The above loglieklihood, when maximized for $\beta_{0}$,$\beta_{1}$, and $\sigma$ will return the maximum likelihod estimates for these parameters $\hat \beta_{0}$,$\hat \beta_{1}$, and $\hat \sigma$.


With the above maximum likelihood estimates we could find the maximum likelihood esitmate of the expected value of $Y_{i}$, in other words we can compute the mle of  $E(Y_{i}|{x_{i}})$ as $E(Y_{i}|x_{i}) = \hat \beta_{0} + x_{i}\hat \beta_{1}$.

### Residual Sum Squares

In BSTA001 we talked about one intuitive way to find "optimal" $\beta_{0}$ and $\beta_{1}$ parameters.
That setup went as follows:

We would like to find parameters $\beta_{0}$ (the intercept) and $\beta_{1}$ (the slope) so that they are, in some sense, optimal. 
There are many different ways to define optimal. 
The most common method to define an optimal $\beta_{0}$ and $\beta_{1}$ for linear regression is least squares.

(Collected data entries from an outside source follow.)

-- ==== Sys2Proof/Laws/OnlyPkOps.lean ====
section
/-!
SUPPORT. The parts of State that the operations of Machine/PkOps.lean may change.
-/

namespace Sys2Proof.Machine
open Sys2Proof

theorem drawNonce_only (c : EcCurve) (d : Nat) (h : Bytes) (n : Nat) (s : State) : Only [.freeCtr, .ent] s (drawNonce c d h n s).2 := by
  induction n generalizing s with
  | zero => exact Only.via (state_used_only _) rfl (Only.refl _ _)
  | succ n ih =>
    unfold drawNonce
    split
    · exact Only.via (Only.ofPair (by assumption) (drawBytes_only _ _)) rfl (Only.refl _ _)
    · rename_i hd
      have hu : Only [.freeCtr, .ent] s _ := Only.via (Only.ofPair hd (drawBytes_only _ _)) rfl (Only.refl _ _)
      dsimp only
      split
      · exact hu.trans (ih _)
      · exact hu

theorem Only.thenDraw {ps : List Part} {b : State} {r : Option Bytes × State} {k : Bytes → State → Option Bytes × State} (h : Only ps b r.2)
    (hk : ∀ x u, Only ps b u → Only ps b (k x u).2) : Only ps b (thenDraw r k).2 := by
  unfold Machine.thenDraw
  split
  · exact h
  · exact hk _ _ h

theorem nonceBytes_only (c : EcCurve) (d : Nat) (h : Bytes) (s : State) : Only [.freeCtr, .ent] s (nonceBytes c d h s).2 := by
  unfold nonceBytes
  try dsimp only
  repeat' first
    | with_reducible exact Only.refl _ _
    | with_reducible assumption
    | exact (rfl : (_ : Bool) = true)
    | exact fun _ => rfl
    | intro _
    | split
    | with_reducible apply Only.via (Q := [.freeCtr, .ent]) (drawNonce_only _ _ _ _ _)
    | with_reducible refine Only.ofPair (by assumption) ?_
    | with_reducible refine Only.ofTriple (by assumption) ?_

theorem pkDraw_only (j : PkJob) (key : Bytes) (set : Option PkSet) (s : State) : Only [.freeCtr, .ent] s (pkDraw j key set s).2 := by
  unfold pkDraw
  try dsimp only
  repeat' first
    | with_reducible exact Only.refl _ _
    | with_reducible assumption
    | exact (rfl : (_ : Bool) = true)
    | exact fun _ => rfl
    | intro _
    | split
    | with_reducible apply Only.via (Q := [.ent]) (drawBytes_only _ _)
    | with_reducible apply Only.via (Q := [.freeCtr, .ent]) (nonceBytes_only _ _ _ _)
    | with_reducible apply Only.thenDraw
    | with_reducible refine Only.ofPair (by assumption) ?_
    | with_reducible refine Only.ofTriple (by assumption) ?_

theorem modCell_only (b long : Bool) (f : PkArea → PkArea) (s : State) : Only [.pk] s (modCell b long f s) := by
  unfold modCell
  try dsimp only
  repeat' first
    | with_reducible exact Only.refl _ _
    | with_reducible assumption
    | exact (rfl : (_ : Bool) = true)
    | exact fun _ => rfl
    | intro _
    | split
    | with_reducible apply Only.via (Q := [.pk]) (Only.modPk _ _)

theorem modSlot_only (slot : Nat) (f : PkSlot → PkSlot) (s : State) : Only [.pk] s (modSlot slot f s) := by
  unfold modSlot
  try dsimp only
  repeat' first
    | with_reducible exact Only.refl _ _
    | with_reducible assumption
    | exact (rfl : (_ : Bool) = true)
    | exact fun _ => rfl
    | intro _
    | split
    | with_reducible apply Only.via (Q := [.pk]) (Only.modPk _ _)

theorem slotEnd_only (j : PkJob) (e : PkEnd) (boundary : Bool) (s : State) : Only [.freeCtr, .pk] s (slotEnd j e boundary s) := by
  unfold slotEnd
  try dsimp only
  repeat' first
    | with_reducible exact Only.refl _ _
    | with_reducible assumption
    | with_reducible apply Only.foldl
    | with_reducible apply Only.foldlPair
    | exact (rfl : (_ : Bool) = true)
    | exact fun _ => rfl
    | intro _
    | split
    | with_reducible apply Only.via (Q := [.freeCtr]) (state_used_only _)
    | with_reducible apply Only.via (Q := [.pk]) (modSlot_only _ _ _)
    | with_reducible apply Only.via (Q := [.pk]) (Only.modPk _ _)
    | dsimp only

theorem pkMismatch_only (j : PkJob) (s : State) : Only [.pk, .fq] s (pkMismatch j s) := by
  unfold pkMismatch
  try dsimp only
  repeat' first
    | with_reducible exact Only.refl _ _
    | with_reducible assumption
    | exact (rfl : (_ : Bool) = true)
    | exact fun _ => rfl
    | intro _
    | split
    | with_reducible apply Only.via (Q := [.fq]) (raise_only _ _ _ _ _ _ _)
    | with_reducible apply Only.via (Q := [.pk]) (Only.modPk _ _)

theorem pkEnqueue_only (j : PkJob) (s : State) : Only [.pk] s (pkEnqueue j s) := Only.modPk _ s

theorem pkSubmit_only (j : PkJob) (s : State) : Only [.freeCtr, .pk] s (pkSubmit j s) := by
  unfold pkSubmit
  try dsimp only
  repeat' first
    | with_reducible exact Only.refl _ _
    | with_reducible assumption
    | exact (rfl : (_ : Bool) = true)
    | exact fun _ => rfl
    | intro _
    | split
    | with_reducible apply Only.via (Q := [.pk]) (modSlot_only _ _ _)
    | with_reducible apply Only.via (Q := [.pk]) (pkEnqueue_only _ _)
    | with_reducible apply Only.via (Q := [.freeCtr, .pk]) (slotEnd_only _ _ _ _)

end Sys2Proof.Machine
end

Given $N$ pairs $(x_{i},y_{i})$, a solution to the least squares equation is the pair $(\beta_{0},\beta_{1})$ such that

\begin{align}
    L(\beta_{0},\beta_{1}) =  \sum_{i=1}^{N} \left( y_{i} - \left[ \beta_{0} + \beta_{1}x_{i} \right]  \right)^{2}
\end{align}

We want to find $\beta_{0}$ and $\beta_{1}$ so that the squared **vertical** distance between any pair $(x_{i},y_{i})$ and our line is on average minimized. 

That is, we wish to find the pair ($\beta_{0}^{*}$, $\beta_{1}^{*}$) such that 

\begin{align}
    L(\beta_{0}^{*},\beta_{1}^{*}) \le L(\beta_{0},\beta_{1})
\end{align}

for all pairs $(\beta_{0},\beta_{1})$. 

Recall our equation for the loglikelihood 

\begin{align}
    \ell \ell(\beta_{0},\beta_{1},\sigma^{2})  &= -N\log\sqrt{2\pi}\sigma - \frac{1}{2\sigma^{2}} \sum_{i=1}^{N} \left( y_{i} - [\beta_{0} + \beta_{1}x_{i}] \right)^{2}
\end{align}

We see the same term $L(\beta_{0},\beta_{1})$ appear in the loglikelihood.
However, in the loglikelihood that term has a negative sign infront of it.
But to maximize $-L(\beta_{0},\beta_{1})$ is equivalent to minimizing $L(\beta_{0},\beta_{1})$, and so the least squares solution and the maximum likeliehood solution are the same.